The Breakfast Table

United States of Europe?

Kathleen

What struck me about your last comments yesterday–which were about two issues that I have, to be honest, not been tracking at all–is how American they are. That is, what we have in both cases are arguably cultural issues–indeed, in both cases largely religious issues, since it is at least partly the Christian prohibition on suicide that makes Kevorkianism such a charged question–but we try to resolve them not by relying on tradition but by appealing to an abstract legal principle. From the point of view of most countries, it would all seem quite unnatural; but it is how America works, and one of the reasons we have managed to unite such a diverse population into a great nation.

All of which gives me a somewhat awkward lead back into the dominant story of the day, and one of its implications. Beyond the human horror of what is going on in Kosovo, the events there also mark a big setback for the attempt of another large, diverse group of people–namely, the Europeans–to try to find something like an American-style unity in diversity.

The drive for European unity has, after all, been one of the major stories of the last decade. You can’t really make sense of the creation of a common currency as an economic plan–the economic case for the euro has always been ambiguous at best, and the first few months of its launch seem to confirm the strength of all of the skeptical arguments; but the euro was supposed to serve as a symbol of a broader political unity and (though no one would admit it) hasten the day when a true United States of Europe might emerge. And on the face of it, European unity seems quite realizable: All of the governments of western Europe are now, praise be, democratic regimes with a strong commitment to civil liberties; they have even converged to broadly similar economic performance (and “cohesed”–I love Eurospeak–to broadly similar levels of development, which is not the same thing). Why shouldn’t they be able to act as a unit?

But Europe turns out to be quite unable to police genocidal activities by a small nation a few hundred miles away. And by the way, for the Europeans the issue is not “merely” humanitarian: Sooner or later the Kosovar refugees are going to start trying to make their way into Italy and Germany.
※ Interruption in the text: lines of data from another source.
-- ==== Sys2Proof/Machine/Fields.lean ====
section
/-!
DEFINITION. Machine/Fields.lean: every field of every register the spec describes (spec/03 to spec/22), named
`<register>_<field>`, as the address of its register, its lowest bit, its width and its Reset value (R9; a field
marked P or B in the Reset column holds 0 here, and R88, R9 or R407 say what loads it). An array is a function of its
index. The four common registers of R40 take the block's number (their first argument) in the order of R36; the RING
registers take the path, 0 for RING_A and 1 for RING_B, which holds the same registers (spec/14).
-/
namespace Sys2Proof.Machine.F
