/-- The registers of block SYM. Part 1. -/
def regsSym1 : List RegDef := [
  ⟨"SYM_CTRL", 0x0000, [], [
    ⟨"LOADING", 8, 1, .zero, .rov, .l, .num, false, .any⟩,
    ⟨"ENABLE", 0, 1, .zero, .rw, .l, .p, false, .any⟩]⟩,
  ⟨"SYM_GRAPH_ID", 0x0004, [], [
    ⟨"ID", 0, 32, .zero, .rov, .l, .num, false, .any⟩]⟩,
  ⟨"SYM_GRAPH_STAT", 0x0008, [], [
    ⟨"STATE", 16, 4, .zero, .rov, .l, .num, false, .any⟩,
    ⟨"N_VERTICES", 0, 15, .zero, .rov, .l, .num, false, .any⟩]⟩,
  ⟨"SYM_WALK_CFG", 0x000C, [], [
    ⟨"MAX_VISIT", 16, 7, (.num 64), .rw, .h, .num, false, (.range 1 64)⟩,
    ⟨"TURN_TOL", 8, 8, (.num 100), .rw, .h, .num, false, (.range 0 180)⟩,
    ⟨"HEADING_TOL", 0, 8, (.num 45), .rw, .h, .num, false, (.range 0 180)⟩]⟩,
  ⟨"SYM_AGE_CFG", 0x0010, [], [
    ⟨"DUP_MS", 16, 16, (.num 1000), .rw, .h, .num, false, .any⟩,
    ⟨"MAX_AGE_MS", 0, 16, (.num 3000), .rw, .h, .num, false, .any⟩]⟩,
  ⟨"SYM_PRES_CFG", 0x0014, [], [
    ⟨"BUSY", 16, 16, (.num 32768), .rw, .h, .num, false, .any⟩,
    ⟨"STEP", 0, 16, (.num 4096), .rw, .h, .num, false, .any⟩]⟩,
  ⟨"SYM_PRES_TIME", 0x0018, [], [
    ⟨"DECAY", 16, 16, (.num 256), .rw, .h, .num, false, .any⟩,
    ⟨"LINGER_S", 0, 16, (.num 60), .rw, .h, .num, false, .any⟩]⟩,
  ⟨"SYM_REFRESH", 0x001C, [], [
    ⟨"MS", 0, 16, (.num 1000), .rw, .h, .num, false, .any⟩]⟩,
  ⟨"SYM_LATENCY", 0x0020, [], [
    ⟨"MAX_NS", 16, 16, .zero, .rov, .l, .num, false, .any⟩,
    ⟨"LAST_NS", 0, 16, .zero, .rov, .l, .num, false, .any⟩]⟩,
  ⟨"SYM_EVENT_ID", 0x0024, [], [
    ⟨"NEXT", 0, 32, .zero, .rov, .l, .num, false, .any⟩]⟩,
  ⟨"SYM_LOAD_TIME", 0x0028, [], [
    ⟨"US", 0, 32, .zero, .rov, .l, .num, false, .any⟩]⟩,
  ⟨"SYM_VSEL", 0x002C, [], [
    ⟨"VERTEX", 0, 14, .zero, .rw, .l, .num, true, .any⟩]⟩,
  ⟨"SYM_VSTAT", 0x0030, [(4, 4)], [
    ⟨"WORD", 0, 32, .zero, .rov, .l, .num, false, .any⟩]⟩,
  ⟨"SYM_CNT", 0x0040, [(4, 20)], [
    ⟨"COUNT", 0, 32, .zero, .rov, .l, .num, false, .any⟩]⟩,
  ⟨"SYM_LAST_EVT", 0x0090, [(4, 6)], [
    ⟨"WORD", 0, 32, .zero, .rov, .l, .num, false, .any⟩]⟩,
  ⟨"SYM_KIND_CFG", 0x00B0, [(4, 4)], [
    ⟨"EN", 8, 1, .zero, .rw, .h, .p, false, .any⟩,
    ⟨"CONF_MIN", 0, 8, .zero, .rw, .h, .p, false, (.range 0 100)⟩]⟩,
  ⟨"SYM_GROUP", 0x0100, [(4, 32)], [
    ⟨"BASE", 16, 16, .zero, .rov, .l, .num, false, .any⟩,
    ⟨"ARM_SCAN", 4, 1, .zero, .rw, .l, .num, false, .any⟩,
    ⟨"ARMED", 3, 1, .zero, .rov, .l, .num, false, .any⟩,
    ⟨"INHIBIT", 2, 1, .zero, .rw, .l, .num, false, .any⟩,
    ⟨"ARM_MODE", 0, 2, .zero, .rw, .h, .p, false, .any⟩]⟩,
  ⟨"SYM_RULE_A", 0x0200, [(4, 32)], [
    ⟨"FADE_UP", 16, 16, .zero, .rw, .h, .p, false, .any⟩,
    ⟨"LEVEL", 0, 16, .zero, .rw, .h, .p, false, .any⟩]⟩,
  ⟨"SYM_RULE_B", 0x0280, [(4, 32)], [
    ⟨"CURVE", 31, 1, .zero, .rw, .h, .p, false, .any⟩,
    ⟨"BOTH_WAYS", 30, 1, .zero, .rw, .h, .p, false, .any⟩,
    ⟨"CONTRAFLOW", 29, 1, .zero, .rw, .h, .p, false, .any⟩,
    ⟨"FOLLOW", 28, 1, .zero, .rw, .h, .p, false, .any⟩,
    ⟨"LOOKAHEAD_M", 16, 12, .zero, .rw, .h, .p, false, .any⟩,
    ⟨"FADE_DOWN", 0, 16, .zero, .rw, .h, .p, false, .any⟩]⟩,
  ⟨"SYM_RULE_C", 0x0300, [(4, 32)], [
    ⟨"LINGER", 16, 16, .zero, .rw, .h, .p, false, .any⟩,
    ⟨"LEAD", 0, 16, .zero, .rw, .h, .p, false, .any⟩]⟩]

/-- The registers of block SYM. Part 2. -/
def regsSym2 : List RegDef := [
  ⟨"SYM_RULE_D", 0x0380, [(4, 32)], [
    ⟨"SPEED_MIN", 16, 16, .zero, .rw, .h, .p, false, (.range 1 65535)⟩,
    ⟨"SPEED_DEFAULT", 0, 16, .zero, .rw, .h, .p, false, (.range 1 65535)⟩]⟩]

/-- The registers of block SYM. -/
def regsSym : List RegDef := regsSym1 ++ regsSym2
You could point out that the United States does not seem to be particularly able to clean up messes near its borders either–witness Haiti. But the European idea is still a fragile one, which needs practical and/or moral successes to give it substance. Suppose that–as seems all too possible–the Kosovo crisis turns into a European moral debacle, with Germany and Italy willing neither to risk the lives of their soldiers to reclaim Kosovo for its inhabitants nor to accept the refugees. What will that do to the moral authority of Europe?